Upon entering the MatrixDS platform while studying this tutorial, you may notice that our dataset isn't merely a straightforward CS, but instead, we supplied it with:
- a square adjacency matrix,
- an attribute matrix with D features per node, and
- a binary class matrix with E classes.
And that was stored is a series of files:
ind.dataset_str.x => the feature vectors of the training instances as scipy.sparse.csr.csr_matrix object; ind.dataset_str.tx => the feature vectors of the test instances as scipy.sparse.csr.csr_matrix object; ind.dataset_str.allx => the feature vectors of both labeled and unlabeled training instances (a superset of ind.dataset_str.x) as scipy.sparse.csr.csr_matrix object; ind.dataset_str.y => the one-hot labels of the labeled training instances as numpy.ndarray object; ind.dataset_str.ty => the one-hot labels of the test instances as numpy.ndarray object; ind.dataset_str.ally => the labels for instances in ind.dataset_str.allx as numpy.ndarray object; ind.dataset_str.graph => a dict in the format {index: [index_of_neighbor_nodes]} as collections.defaultdict object; ind.dataset_str.test.index => the indices of test instances in graph, for the inductive setting as list object.
AI助手
该数据存在于图中。我们通过将这些数据导入该库实现了这一功能。实际上,在库中你可以将数据从多种格式(如NetworkX、numpy和sdf)导入或导出。
This indicates that when storing data in a data fabric, it implies that by having a knowledge graph, we already possess numerous such features. What we need to do is establish connections between this resource and the library system. This presents challenges due to its complexity.
Following this, we can begin extracting meaningful insights from your data fabrics by executing deep learning algorithms on their graph structures via processes involving nodes and connections.
An intriguing aspect of this endeavor is that there exist methods to run these algorithms directly within the graph, which necessitates developing solutions tailored to process data embedded within its architecture. Among notable approaches addressing this challenge is Lauren Shin's innovative use of Neo4j.
Visual Representations and Machine Learning: Multivariate Linear Regression Analysis
But it’s also an ongoing project, which can be envisioned as a stepwise progression.
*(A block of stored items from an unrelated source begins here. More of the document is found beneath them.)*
/-- J (R285). -/
def execJ (c : Fin 9) (x : Pipe) (off : BitVec 26) (s : State) : Out :=
  live s (s.run c x (.j off) (fun t pc => t.jump c pc false 0 (target pc 26 off.toNat)))

/-- JAL (R285). -/
def execJal (c : Fin 9) (x : Pipe) (off : BitVec 26) (s : State) : Out :=
  live s (s.run c x (.jal off) (fun t pc => t.jump c pc false 31 (target pc 26 off.toNat)))

/-- JALR (R285). -/
def execJalr (c : Fin 9) (x : Pipe) (rd ra : Fin 32) (v : BitVec 16) (s : State) : Out :=
  live s (s.run c x (.jalr rd ra v) (fun t pc => t.jump c pc true rd ((t.greg c ra + sext v) % 2 ^ 32 / 4 * 4)))

/-! ### The meanings: system instructions (R286) -/

/-- RDC (R272, R286). -/
def execRdc (c : Fin 9) (x : Pipe) (rd : Fin 32) (k : Fin 16) (s : State) : Out :=
  live s (s.run c x (.rdc rd k) (fun t pc => Eff.plain (t.setGreg c rd (t.creg c k)) pc))

/-- WRC (R272, R286). -/
def execWrc (c : Fin 9) (x : Pipe) (ra : Fin 32) (k : Fin 16) (s : State) : Out :=
  live s (s.run c x (.wrc ra k) (fun t pc => Eff.plain (t.setCreg c k (t.greg c ra)) pc))

/-- TRET (R296). -/
def execTret (c : Fin 9) (x : Pipe) (s : State) : Out :=
  live s (s.run c x .tret (fun t pc => t.tret c pc (flerEncode .tret)))

/-- TRAP (R295, R296). -/
def execTrap (c : Fin 9) (x : Pipe) (v : BitVec 16) (s : State) : Out :=
  live s (s.run c x (.trap v) (fun t pc => { Eff.plain t pc with trap := some (5, v.toNat) }))

/-- INV (R305). -/
def execInv (c : Fin 9) (x : Pipe) (n : Fin 3) (s : State) : Out :=
  live s (s.run c x (.inv n) (fun t pc => t.invalidate c pc n (flerEncode (.inv n))))

/-- HALT (R296). -/
def execHalt (c : Fin 9) (x : Pipe) (s : State) : Out := live s (s.run c x .halt (fun t pc => t.halt c pc))

/-! ### The meanings: verbs (R287 to R293) -/

/-- POST (R288). -/
def execPost (c : Fin 9) (x : Pipe) (rd ra : Fin 32) (q : BitVec 11) (s : State) : Out :=
  live s (s.run c x (.post rd ra q) (fun t pc => t.post c pc x rd ra q.toNat))

/-- TAKE (R289). -/
def execTake (c : Fin 9) (x : Pipe) (rd ra : Fin 32) (q : Fin 128) (s : State) : Out :=
  live s (s.run c x (.take rd ra q) (fun t pc => t.take c pc rd ra q.val))

/-- GIVE (R290). -/
def execGive (c : Fin 9) (x : Pipe) (rd ra : Fin 32) (q : Fin 128) (s : State) : Out :=
  live s (s.run c x (.give rd ra q) (fun t pc => t.give c pc x rd ra q.val))

/-- WAIT (R291). -/
def execWait (c : Fin 9) (x : Pipe) (rd ra rb : Fin 32) (kind : Fin 3) (s : State) : Out :=
  live s (s.run c x (.wait rd ra rb kind) (fun t pc => t.waitFor c pc rd ra rb kind))

/-- WAIT_WAKE (R291): the condition has come to hold; rd receives 0. -/
def execWaitWake (c : Fin 9) (cycles : Nat) (s : State) : Out :=
  match (s.core c).wait with
  | some w => if s.coreOn c && decide (w.kind ≤ 2) && s.waitHolds c w then live s ((s.endWait c cycles).setGreg c w.rd 0) else .next s
  | none => .next s

/-- WAIT_TIMEOUT (R291): CWAITMAX cycles have passed without the condition; rd receives 1. -/
def execWaitTimeout (c : Fin 9) (cycles : Nat) (s : State) : Out :=
  match (s.core c).wait with
  | some w =>
    if s.coreOn c && decide (w.kind ≤ 2) && s.creg c 12 != 0 && decide (s.creg c 12 ≤ cycles) && !s.waitHolds c w then
      live s ((s.endWait c cycles).setGreg c w.rd 1) else .next s
  | none => .next s

/-- STAMP (R292): one sample of TIMENS into an even register and the next. -/
def execStamp (c : Fin 9) (x : Pipe) (rd : Fin 32) (s : State) : Out :=
  live s (s.run c x (.stamp rd) (fun t pc =>
    Eff.plain ((t.setGreg c rd (t.time.ns % 2 ^ 32)).setGreg c (rd.val + 1) (t.time.ns / 2 ^ 32)) pc))

/-- RAISE (R293). -/
def execRaise (c : Fin 9) (x : Pipe) (n : Fin 8) (s : State) : Out :=
  live s (s.run c x (.raise n) (fun t pc => Eff.plain (t.raise (coreUnit c) (8 + n.val)) pc))

/-- FENCE (R293): every store has reached its destination already, and every write sent before is visible. -/
def execFence (c : Fin 9) (x : Pipe) (s : State) : Out := live s (s.run c x .fence (fun t pc => Eff.plain t pc))

/-- YIELD (R293). -/
def execYield (c : Fin 9) (x : Pipe) (ra : Fin 32) (s : State) : Out :=
  live s (s.run c x (.yield ra) (fun t pc =>
    Eff.plain (t.updCore c (fun y => { y with wait := some ⟨3, max 1 (t.greg c ra), 0, 0⟩ })) pc))

/-- YIELD_END (R293): the cycles have passed. -/
def execYieldEnd (c : Fin 9) (cycles : Nat) (s : State) : Out :=
  match (s.core c).wait with
  | some w => if s.coreOn c && w.kind == 3 && decide (w.a ≤ cycles) then live s (s.endWait c cycles) else .next s
  | none => .next s

/-! ### Interrupts and the faults of fetch and decoding -/

/-- INTERRUPT (R291, R296, R297): an enabled pending lane at a commit boundary; it ends a WAIT with 2 and a YIELD. -/
def execInterrupt (c : Fin 9) (cycles : Nat) (s : State) : Out :=
  let x := s.core c
  if s.coreOn c && x.ien && decide (x.depth < 2) && s.pendFor c &&& (s.creg c 9 * 2 ^ 32 + s.creg c 8) != 0 then
    match x.wait with
    | some w =>
      if w.kind = 4 then .next s
      else
        let t := s.endWait c cycles
        live s ((if w.kind ≤ 2 then t.setGreg c w.rd 2 else t).trap c 16 0 x.pc)
    | none => live s ((s.count (coreCtr c 0) cycles).trap c 16 0 x.pc)
  else .next s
Meaning that a neural network is capable of living within the data fabric, while utilizing resources within it for functioning.
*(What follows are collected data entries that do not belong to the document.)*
/-- Sync frames (R471, R546): each goes on with hop and residence added; a member whose source is the ring acquires from two frames 10 ms
apart, takes frames inside the window and counts those outside it as extras. Ring messages (R541 to R543, R545): one at a time, sent up to
three times; a delivered one ends with code 0 and its event; one for this device enters the receive ring once and is acknowledged. -/
def Obligations.RingSyncAndMessages : Prop :=
  (∀ (s : State) (source : Nat) (corr : Int) (residence : Nat), s.pw.clocked = true →
    let hop : Int := ((s.rd .time F.TMHOP_hop * 65536 + 5) / 10 : Nat)
    let sent := s.rg.out ++ [.sync false source (corr + hop + residence)]
    let st := s.rd .time F.TMSTAT_state
    let now : Int := s.time.ns
    let e := now - (source : Int) - roundDiv (corr + hop) 65536
    (s.rd .time F.TMCFG_src ≠ 1 ∨ s.rnState false ≠ rnMember → ∃ t, exec (.ringSyncFrame source corr residence) s = .next t ∧
      t = { s with rg := { s.rg with out := sent } }) ∧
    (s.rd .time F.TMCFG_src = 1 → s.rnState false = rnMember →
      (st = 0 ∨ st = 1 → s.time.cand = none → ∃ t, exec (.ringSyncFrame source corr residence) s = .next t ∧
        t.rd .time F.TMSTAT_state = 1 ∧ t.time.cand = some now ∧ t.rg.out = sent ∧ t.time.ns = s.time.ns ∧ t.rate = s.rate) ∧
      (∀ a : Int, st = 1 → s.time.cand = some a → (now - a - 10000000).natAbs ≤ 100000 → s.mustStep e = false →
        ∃ t, exec (.ringSyncFrame source corr residence) s = .next t ∧ t.rd .time F.TMSTAT_state = 2 ∧ t.time.ns = s.time.ns ∧
          t.time.expect = some (now + 10000000) ∧
          t.rate = clampInt (-25600000) 25600000 (roundDiv ((10000000 - (now - a)) * 1000000000 * 256) (now - a)) ∧ t.rg.out = sent) ∧
      (∀ a : Int, st = 1 → s.time.cand = some a → 100000 < (now - a - 10000000).natAbs →
        ∃ t, exec (.ringSyncFrame source corr residence) s = .next t ∧ t.rd .time F.TMSTAT_state = 1 ∧ t.time.cand = some now ∧
          t.rate = s.rate ∧ t.rg.out = sent) ∧
      (∀ x : Int, st ∈ [2, 3] → s.time.expect = some x → (now - x).natAbs ≤ s.rd .time F.TMPPSCFG_win * 100 → s.mustStep e = false →
        ∃ t, exec (.ringSyncFrame source corr residence) s = .next t ∧ t.time.missRun = 0 ∧ t.rd .time F.TMSTAT_misses = 0 ∧
          t.rd .time F.TMERR_error = unsigned 32 (clampInt (-2147483648) 2147483647 e) ∧ t.time.expect = some (now + 10000000) ∧ t.time.ns = s.time.ns ∧ t.rg.out = sent) ∧
      (∀ x : Int, st ∈ [2, 3, 4] → s.time.expect = some x → s.rd .time F.TMPPSCFG_win * 100 < (now - x).natAbs →
        ∃ t, exec (.ringSyncFrame source corr residence) s = .next t ∧ t.event .time 4 = true ∧ t.time = s.time ∧ t.rate = s.rate ∧
          t.rd .time F.TMSTAT_state = st ∧ t.rg.out = sent ∧
          t.rd .time F.TMSTAT_extras = min (2 ^ F.TMSTAT_extras.w - 1) (s.rd .time F.TMSTAT_extras + 1)))) ∧
  (∀ (s : State), s.pw.clocked = true →
    let ended : State → RMsg → Nat → Prop := fun t m code =>
      t.rg.cur = none ∧
      (let a := m.word 5 + m.word 6 * 2 ^ 32
       (a ≠ 0 → t.readBytes a 16 = leBytes 4 (code * 2 ^ 28) ++ leBytes 4 (m.word 1) ++ leBytes 8 0 ∧
          ∀ b, b < a ∨ a + 16 ≤ b → t.byte b = s.byte b) ∧
       (a = 0 → t.mem = s.mem)) ∧
      (code = 0 → bitOf (m.word 0) 31 = true → t.event .ring 10 = true) ∧ RegsBut s t (booked .ring) ∧ t.rg.out = s.rg.out
    (∀ m more, s.rg.cur = none → s.rg.msgQ = m :: more →
      (m.invalid = true → ∃ t, exec .ringMessageSend s = .next t ∧ ended t m 4 ∧ t.rg.msgQ = more) ∧
      (m.invalid = false → ∃ t, exec .ringMessageSend s = .next t ∧ t.rg.cur = some { m with seq := s.rg.nextSeq, sends := 1 } ∧
        t.rg.msgQ = more ∧ t.rg.nextSeq = s.rg.nextSeq + 1 ∧ t.rg.out = s.rg.out ++ [s.messageFrame { m with seq := s.rg.nextSeq, sends := 1 }] ∧
        t = { s with rg := t.rg })) ∧
    (∀ (m : RMsg) (code : Fin 3), s.rg.cur = some m → ∃ t, exec (.ringMessageAck m.seq code) s = .next t ∧ ended t m code.val ∧
      t.rg.msgQ = s.rg.msgQ) ∧
    (∀ m, s.rg.cur = some m →
      (3 ≤ m.sends → ∃ t, exec .ringMessageTimeout s = .next t ∧ ended t m 3) ∧
      (m.sends < 3 → ∃ t, exec .ringMessageTimeout s = .next t ∧
        t = { s with rg := { s.rg with cur := some { m with sends := m.sends + 1 }, out := s.rg.out ++ [s.messageFrame { m with sends := m.sends + 1 }] } })) ∧
    (∀ (src dst seq tag : Nat) (data : List Byte) (coord : Option Coord) (bad member portB : Bool),
      (bad = true → ∃ t, exec (.ringMessageFrame src dst seq tag data coord bad member portB) s = .next t ∧ t.event .ring 12 = true ∧
        t.counter 191 = (s.counter 191 + 1) % 2 ^ 48 ∧ t.rg = s.rg ∧ t.mem = s.mem) ∧
      (bad = false → 992 < data.length → ∃ t, exec (.ringMessageFrame src dst seq tag data coord bad member portB) s = .next t ∧
        Queued s t 2 hwReq UnitId.ring.number 2 src dst ∧ t.event .ring 12 = true ∧ t.rg = s.rg ∧ t.mem = s.mem) ∧
      (bad = false → data.length ≤ 992 →
        (dst ≠ s.rd .join F.JNSTAT_device ∨ (s.side portB).opened = false →
          ∃ t, exec (.ringMessageFrame src dst seq tag data coord bad member portB) s = .next t ∧
            t = { s with rg := { s.rg with out := s.rg.out ++ [.forward] } }) ∧
        (dst = s.rd .join F.JNSTAT_device → (s.side portB).opened = true → member = false →
          ∃ t, exec (.ringMessageFrame src dst seq tag data coord bad member portB) s = .next t ∧
            Queued s t 2 hwReq UnitId.ring.number 5 src dst ∧ t.rg.out = s.rg.out ++ [.forward] ∧ t.mem = s.mem) ∧
        (dst = s.rd .join F.JNSTAT_device → (s.side portB).opened = true → member = true → coord = none →
          let h := s.rd .ring F.RNRXHEAD_head
          let base := s.rd .ring F.RNRXBASELO_base * 2 ^ 18 + s.rd .ring F.RNRXBASEHI_base * 2 ^ 32
          (Tbl.look 0 s.rg.seen src = seq + 1 → ∃ t, exec (.ringMessageFrame src dst seq tag data coord bad member portB) s = .next t ∧
            t = { s with rg := { s.rg with out := s.rg.out ++ [.ack src seq 0] } }) ∧
          (Tbl.look 0 s.rg.seen src ≠ seq + 1 → (h + 1) % 256 = s.rd .ring F.RNRXTAIL_tail →
            ∃ t, exec (.ringMessageFrame src dst seq tag data coord bad member portB) s = .next t ∧
              t = { s with rg := { s.rg with out := s.rg.out ++ [.ack src seq 1] } }) ∧
          (Tbl.look 0 s.rg.seen src ≠ seq + 1 → (h + 1) % 256 ≠ s.rd .ring F.RNRXTAIL_tail →
            ∃ t, exec (.ringMessageFrame src dst seq tag data coord bad member portB) s = .next t ∧
              t.rd .ring F.RNRXHEAD_head = (h + 1) % 256 ∧ t.event .ring 9 = true ∧ t.rg.out = s.rg.out ++ [.ack src seq 0] ∧
              Tbl.look 0 t.rg.seen src = seq + 1 ∧
              t.readBytes (base + 1024 * h) (32 + data.length) = leBytes 2 src ++ leBytes 2 data.length ++ leBytes 4 tag ++
                leBytes 8 s.time.ns ++ leBytes 16 0 ++ data ∧
              (∀ a, a < base + 1024 * h ∨ base + 1024 * h + 32 + data.length ≤ a → t.byte a = s.byte a) ∧
              RegsBut s t (fieldKey .ring F.RNRXHEAD_head :: booked .ring))) ∧
        (∀ c, dst = s.rd .join F.JNSTAT_device → (s.side portB).opened = true → member = true → coord = some c → s.coordRuns = false →
          Tbl.look 0 s.rg.seen src ≠ seq + 1 → ∃ t, exec (.ringMessageFrame src dst seq tag data coord bad member portB) s = .next t ∧
            t = { s with rg := { s.rg with out := s.rg.out ++ [.ack src seq 0], seen := t.rg.seen } } ∧
            Tbl.look 0 t.rg.seen src = seq + 1))))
Perhaps, though I'm not explicitly discussing it here, one key point worth noting is the concept of non-euclidean data, which I will return to in due course.
Conclusions
A feasible approach to leveraging deep learning algorithms on a data fabric involves deploying graph neural network models tailored for handling graph-structured datasets. This can be achieved by integrating a knowledge graph with libraries like Spektral, potentially alongside other frameworks. The integration hinges on successfully connecting these components within a unified system architecture.
Beyond conventional graph inference tasks, including node and graph classification, graph-based deep learning methods have been extensively applied across numerous disciplines. These include modeling social influence, recommendation systems, chemistry, physics, disease or drug prediction, natural language processing (NLP), computer vision, traffic forecasting, programmatic induction, and solving complex NP problems. For further details, please refer to https://arxiv.org/pdf/1812.04202.pdf.
Possibilities are boundless, and this marks the start of a new thrilling chapter. Keep an eye out for more developments!